Se desata la salvaguarda que Asesorías y Servicios de Ingeniería Limitada –ASER Ingeniería Ltda. le instauró a la Sala Civil- Familia- Laboral del Tribunal Superior del Distrito Judicial de Valledupar, extensiva al Juzgado Cuarto Civil del Circuito de esa urbe, Aguas del Cesar S.A y demás intervinientes en el consecutivo 20001310300420150003000.
ANTECEDENTES
1. La libelista suplicó la protección de los derechos al «debido proceso, igualdad y acceso a la administración de justicia», para que se dejara sin efecto la sentencia de segunda instancia dictada por la autoridad convocada y, en su reemplazo, «se ordene continuar la ejecución del mandamiento de pago».
En compendio señaló que, en el coercitivo nº 2015-00030-01 de ASER Ingeniería Ltda. contra Aguas del Cesar S.A. E.S.P., la Corporación querellada definió la apelación interpuesta por la demandante contra el fallo de primer grado (11 feb. 2021), en determinación que fue objeto de queja tutelar, solventada por esta Sala (STC2429-2021), quien mandó al Tribunal proferir uno nuevo que resolviera la alzada con base en las pautas allí enunciadas.
Adujo que, en cumplimiento de ello, se dictó otro veredicto (9 abr. 2021) que declaró probada la excepción de pago total, la que, en su sentir, fue propuesta de manera extemporánea y no se configuró, en tanto «no media prueba en las diligencias que soporte los pagos a su favor, o dineros recibidos en sus cuentas bancarias con posterioridad al 11 de agosto del 2014, fecha de elaboración de las facturas de venta A-221 y A-222».
2. El Tribunal de Valledupar informó que acatando la providencia constitucional emitida por esta Corporación (11 mar. 2021), dejó sin efectos la de 11 de febrero último y, en su lugar, expidió la de 9 de abril, ahora confutada. De igual modo, apostilló que el anhelo de la gestora es improcedente, en la medida que «el Constituyente no le otorgó a la acción de tutela el carácter de tercera instancia o de mecanismo alternativo o paralelo a los procedimientos ordinarios de defensa judicial, además el juez de tutela no puede inmiscuirse en los asuntos encomendados a los jueces naturales, y en especial, cuando la injerencia tiene que ver con el modo en el que éstos interpretan la ley, lo cual como lo ha reiterado la alta corte, constituye un atentado contra la autonomía e independencia judicial (…)».

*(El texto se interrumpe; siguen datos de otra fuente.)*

-- ==== Sys2Proof/Machine/State.lean ====
section
/-! DEFINITION. The state of one instance of the block: the CRC register, the reassembly buffer, the straps (rules R30
to R33, R40), and the two ends of the model's interface to the caller, the requests not yet applied and the results
returned so far (rule R245, log entry 1). -/

namespace Sys2Proof.Machine

/-- A frame value, the triple of rule R120: what encode takes and decode gives. -/
structure Frame where
  category : Byte
  messageId : Byte
  payload : List Byte
  deriving DecidableEq, Repr

/-- The two kinds of event, rule R148; the set is closed. -/
inductive Event where
  | validFrame (frame : Frame)
  | corruptFrameDetected
  deriving DecidableEq, Repr

/-- The result of FRAME.DECODE, rule R124. -/
inductive DecodeOutcome where
  | ok (frame : Frame)
  | crcMismatch
  | malformed
  deriving DecidableEq, Repr

/-- The result of FRAME.TRYDECODE, rule R126. -/
inductive TryOutcome where
  | decoded (frame : Frame) (bytesConsumed : Nat)
  | needMoreData
  | resync (bytesToDrop : Nat)
  deriving DecidableEq, Repr

/-- The result of TAG.PARSE, rule R175. -/
inductive TagOutcome where
  | report (epcHex : List Char) (antennaId : Byte)
  | parseFailure
  deriving DecidableEq, Repr

/-- The result of WRES.PARSE, rules R186, R187. -/
inductive WriteOutcome where
  | success
  | tagOutOfRange
  | invalidParameter
  | passwordOrLockError
  | unknownError (code : Byte)
  | parseFailure
  deriving DecidableEq, Repr

/-- Which parser reads a ValidFrame and what it gives, rule R170. -/
inductive Classified where
  | tagReport (outcome : TagOutcome)
  | writeResponse (outcome : WriteOutcome)
  | unrecognized (frame : Frame)
  deriving DecidableEq, Repr

/-- The fields of a WRITE_EPC command payload that its layout leaves open, rule R87. -/
structure WriteEpcFields where
  /-- the antenna field's last byte, `1 << (antennaId - 1)` -/
  antenna : Byte
  newEpc : List Byte
  oldEpc : List Byte
  password : Word32
  deriving DecidableEq, Repr

/-- What an outbound payload carries when it has its type's layout, rules R84, R85, R87. -/
inductive Layout where
  | startInventory (mask : Byte) (continuous : Bool)
  | stopInventory
  | writeEpc (fields : WriteEpcFields)
  /-- the payload does not have the layout of the frame's type; the codec carries it all the same (rule R76) -/
  | other
  deriving DecidableEq, Repr

/-- One value an operation returned to the caller (rule R245). -/
inductive Result where
  /-- CRC16.COMPUTE's uint16, rule R104 -/
  | crc (value : Word16)
  /-- an encoded frame, offset 0 first: FRAME.ENCODE, INV.START, INV.STOP, EPCW.BUILD (rule R43) -/
  | frame (bytes : List Byte)
  /-- EPCW.BUILD's error value, rule R205 -/
  | invalidEpcLength
  | decode (outcome : DecodeOutcome)
  | tryDecode (outcome : TryOutcome)
  /-- the events of one feed, in order, rule R42 -/
  | events (list : List Event)
  | tag (outcome : TagOutcome)
  | write (outcome : WriteOutcome)
  /-- an outbound frame on the TX byte stream, with its payload's layout (FRAME rows, log entry 6) -/
  | sent (bytes : List Byte) (layout : Layout)
  /-- the consumer's reading of the ValidFrames of one feed, in order (FRAME rows, rule R170, log entry 6) -/
  | classified (list : List Classified)
  deriving DecidableEq, Repr

/-- One instance of the block. -/
structure State where
  /-- CRC_FAIL_DROP, BUF_CAP, BITLEN_SIZE: rules R8, R40 -/
  straps : Straps
  /-- the 16-bit CRC working register, rule R31 -/
  crc : Word16
  /-- the reassembly buffer, offset 0 the oldest byte: rules R32, R50 -/
  buf : List Byte
  /-- the caller's requests not yet applied, as bytes: the model's own field, rule R245, log entry 1 -/
  requests : List Byte
  /-- the values returned so far, oldest first: the model's own field, rule R245, log entry 1 -/
  results : List Result
  deriving DecidableEq, Repr

/-- The block has no faults: nothing it detects stops it (rule R200), and no treatment of
93_implementation_defined.md is `fault` or `stuck`. The type has no constructor, so no step can answer a fault. -/
inductive Fault
  deriving DecidableEq, Repr

/-- The argument combinations the spec gives no step (`refuse`, rules R13, R212), and the bytes that are no request. A
refusal is safe: no claim about the block is proved of such a run. -/
inductive Refusal where
  /-- raised by exec for an instruction that has no meaning yet; safe -/
  | notModelled (mnemonic : String)
  /-- FRAME.ENCODE, EPCW.BUILD and the FRAME rows, for a payload over 65535 bytes: rule R122, U3; safe -/
  | payloadTooLong
  /-- RX.FEED, RX.BYTE and the inbound FRAME rows, beyond a finite BUF_CAP: rule R33, U4; safe -/
  | bufferCapacityExceeded
  /-- INV.START and EPCW.BUILD, for an antenna id outside 1 to 4: rules R172, R184, U6, U7; safe -/
  | antennaIdOutOfRange
  /-- EPCW.BUILD, for a character that is no hexadecimal digit: rule R184, U6; safe -/
  | notHexDigits
  /-- EPCW.BUILD, for an old EPC of odd length: rule R184, U6; safe -/
  | oddOldEpcLength
  /-- EPCW.BUILD, for an old EPC whose bit length does not fit BITLEN_SIZE bytes: rule R182, U11; safe -/
  | bitLengthDoesNotFit
  /-- select code 0xF: rule R91, U8; safe -/
  | unassignedSelectCode
  /-- step, for request bytes the decoder reads no operation from (log entry 4); safe -/
  | undecodable (reason : DecodeError)
  deriving DecidableEq, Repr

/-- The outcome of an operation. -/
abbrev Outcome := Host.Outcome State Fault Refusal

/-- The machine right after RESET (rule R46): `buf` empty, `crc` 0x0000, no event pending, the straps at the defaults
of rule R8 (log entry 2), nothing requested and nothing returned (log entry 1). -/
def State.reset : State :=
  { straps := Straps.default, crc := 0x0000#16, buf := [], requests := [], results := [] }

end Sys2Proof.Machine
end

El Juzgado Cuarto Civil del Circuito de Valledupar dijo no haber transgredido las prerrogativas de la accionante, en tanto no reprochó la actuación de primera instancia, sino la del ad quem.
Aguas del Cesar S.A. indicó que la actora «quiere abrir una tercera instancia e instaurar acción de tutela en una cadena (…) es decir; cada vez que una decisión no favorezca al demandante sin importar la argumentación jurídica del juez, quiere abrir una nueva instancia», porque, en su opinión, “nos encontramos ante unas causales de improcedencia que hace negativo la decisión del juez constitucional (…) hay un fallo de tutela de primera instancia, que ordenó al Tribunal Superior del Distrito Judicial de Valledupar, Sala Civil – Familia Laboral, dictar una nueva sentencia y este en acatamiento a esa orden profiere la decisión, pero antes de proferirse esa decisión el fallo fue impugnado, el cual se encuentra en trámite o en termino para decidir (…)».
CONSIDERACIONES
1.- La Sala advierte ab initio que, si bien se encuentran pendientes de decisión los recursos de «súplica y queja» formulados por la promotora contra la sentencia del Tribunal de Valledupar, éstos son inidóneos para materializar el petítum de este resguardo, lo que habilita el estudio de fondo del asunto planteado.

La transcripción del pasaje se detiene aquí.